** Opening Data provided block **

/-! The codec and the grid. -/

/-- R33: CODEC_REF, bit by bit: where `encode` puts each bit group, what `decode` takes from every colour, the round trip
b mod 128. -/
def Obligations.DefaultCodecBitByBit : Prop :=
  (∀ b : Byte, (Codec.ref.encode b).toNat =
      b.toNat / 16 % 8 * 2 ^ 29 + b.toNat / 4 % 4 * 2 ^ 22 + b.toNat % 4 * 2 ^ 14 + 0xFF) ∧
    (∀ c : Colour, (Codec.ref.decode c).toNat =
      c.toNat / 2 ^ 29 * 16 + c.toNat / 2 ^ 22 % 4 * 4 + c.toNat / 2 ^ 14 % 4) ∧
    (∀ b : Byte, (Codec.ref.rt b).toNat = b.toNat % 128) ∧ Codec.ref.lawful = true

/-- R34: CODEC_BIJ, bit by bit, with the identity as its round trip. -/
def Obligations.LosslessCodecBitByBit : Prop :=
  (∀ b : Byte, (Codec.bij.encode b).toNat =
      b.toNat / 32 * 2 ^ 29 + b.toNat / 4 % 8 * 2 ^ 21 + b.toNat % 4 * 2 ^ 14 + 0xFF) ∧
    (∀ c : Colour, (Codec.bij.decode c).toNat =
      c.toNat / 2 ^ 29 * 32 + c.toNat / 2 ^ 21 % 8 * 4 + c.toNat / 2 ^ 14 % 4) ∧
    (∀ b : Byte, Codec.bij.rt b = b) ∧ Codec.bij.lawful = true

/-- R12, R30: the argument CODEC ranges over every pair of total functions (the model's form of it is log entry 2). -/
def Obligations.CodecArgumentIsAnyPair : Prop :=
  ∀ (enc : Byte → Colour) (dec : Colour → Byte),
    ∃ k : Codec, (∀ b, k.encode b = enc b) ∧ (∀ c, k.decode c = dec c)

/-- R27, R28: a write sets one cell's colour, which then reads as the round trip of the byte, and changes nothing else. -/
def Obligations.WriteThenReadIsRoundTrip : Prop :=
  ∀ (s : State) (a : Cell) (v : Byte), Wrote s (s.memWrite a v) a v ∧ SameButGrid s (s.memWrite a v)

/-- The grid keeps its canonical form under the one operation that changes it (the model's form, log entry 6). -/
def Obligations.GridStaysCanonical : Prop :=
  ∀ (s : State) (a : Cell) (c : Colour), s.grid.wf = true → (s.setColour a c).grid.wf = true

/-- Equal grids are equal data: two canonical grids that hold the same 4096 colours are the same list (log entry 6). -/
def Obligations.CanonicalGridsAreEqualData : Prop :=
  ∀ m n : Memory, m.wf = true → n.wf = true → (∀ a : Cell, m.colourAt a.toNat = n.colourAt a.toNat) → m = n

/-- R25: the linear index of (x, y) is 64 × y + x, and every cell is the cell of its column and its row. -/
def Obligations.CellIndexIsRasterOrder : Prop :=
  (∀ x y : BitVec 6, (cellAt x y).toNat = 64 * y.toNat + x.toNat) ∧
    ∀ a : Cell, cellAt (cellX a) (cellY a) = a ∧ (cellX a).toNat = a.toNat % 64 ∧ (cellY a).toNat = a.toNat / 64

/-- R18, R19: the PC is low | (high << 8) of cells 4094 and 4095; `pc <- t` writes both through the codec and nothing else,
and the PC then reads as the round trip of both bytes. -/
def Obligations.ProgramCounterIsTwoCells : Prop :=
  ∀ (s : State) (x : OpIndex),
    s.pc.toNat = (s.memRead 4094#12).toNat + 256 * (s.memRead 4095#12).toNat ∧
      PcWritten s (s.setPc x) x ∧ (s.setPc x).pc = throughCodec s.cfg.codec x ∧ SameButGrid s (s.setPc x)

/-! Operands. -/

/-- R70: the target of a pointer is the cell 64 × (y-byte mod 64) + (x-byte mod 64), the bytes read from its two cells. -/
def Obligations.PointerTargetIsMasked : Prop :=
  ∀ (s : State) (xc yc : Cell),
    (s.target xc yc).toNat = 64 * ((s.memRead yc).toNat % 64) + (s.memRead xc).toNat % 64

/-- R68, R69: what each kind of slot gives as a source and names as a destination; IDX is refused in both places, LIT as a
destination. -/
def Obligations.SlotsResolveByKind : Prop :=
  ∀ s : State,
    (∀ v, s.value? (.lit v) = some v) ∧ (∀ a, s.value? (.dir a) = some (s.memRead a)) ∧
      (∀ xc yc, s.value? (.ptr xc yc) = some (s.memRead (s.target xc yc))) ∧ (∀ t, s.value? (.idx t) = none) ∧
      (∀ a, s.dest? (.dir a) = some a) ∧ (∀ xc yc, s.dest? (.ptr xc yc) = some (s.target xc yc)) ∧
      (∀ v, s.dest? (.lit v) = none) ∧ (∀ t, s.dest? (.idx t) = none)

/-! The operations. -/

/-- R72: `cpy`, opcode 0x01, completes for every allowed operand form; value and destination are those of the state before;
one cell is written, nothing else changes, `jumped` neither. -/
def Obligations.CpyCopiesOneByte : Prop :=
  ∀ (dst src : Slot) (s : State), dst.isDest = true → src.isSource = true →
    opcode (encode (.cpy dst src)) = 0x01#8 ∧
    ∃ v a t, s.value? src = some v ∧ s.dest? dst = some a ∧ exec (.cpy dst src) s = .next t ∧
      Wrote s t a v ∧ SameButGrid s t

/-- R74: `add`, opcode 0x02, completes for every allowed operand form and stores (a + b) mod 256, nothing else. -/
def Obligations.AddStoresTheSum : Prop :=
  ∀ (dst a b : Slot) (s : State), dst.isDest = true → a.isSource = true → b.isSource = true →
    opcode (encode (.add dst a b)) = 0x02#8 ∧
    ∃ x y r d t, s.value? a = some x ∧ s.value? b = some y ∧ s.dest? dst = some d ∧ exec (.add dst a b) s = .next t ∧
      r.toNat = (x.toNat + y.toNat) % 256 ∧ Wrote s t d r ∧ SameButGrid s t

/-- R75: `sub`, opcode 0x03, completes for every allowed operand form and stores (a − b) mod 256, the non-negative remainder,
nothing else. -/
def Obligations.SubStoresTheDifference : Prop :=
  ∀ (dst a b : Slot) (s : State), dst.isDest = true → a.isSource = true → b.isSource = true →
    opcode (encode (.sub dst a b)) = 0x03#8 ∧
    ∃ x y r d t, s.value? a = some x ∧ s.value? b = some y ∧ s.dest? dst = some d ∧ exec (.sub dst a b) s = .next t ∧
      (r.toNat : Int) = ((x.toNat : Int) - (y.toNat : Int)) % 256 ∧ Wrote s t d r ∧ SameButGrid s t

** Closing Data provided block **

Retype the entries above exactly, but only from the line containing "def Obligations.LosslessCodecBitByBit : Prop" through the line containing "(∀ b : Byte, Codec.bij.rt", both included.

**Your solution**
def Obligations.LosslessCodecBitByBit : Prop :=
  (∀ b : Byte, (Codec.bij.encode b).toNat =
      b.toNat / 32 * 2 ^ 29 + b.toNat / 4 % 8 * 2 ^ 21 + b.toNat % 4 * 2 ^ 14 + 0xFF) ∧
    (∀ c : Colour, (Codec.bij.decode c).toNat =
      c.toNat / 2 ^ 29 * 32 + c.toNat / 2 ^ 21 % 8 * 4 + c.toNat / 2 ^ 14 % 4) ∧
    (∀ b : Byte, Codec.bij.rt b = b) ∧ Codec.bij.lawful = true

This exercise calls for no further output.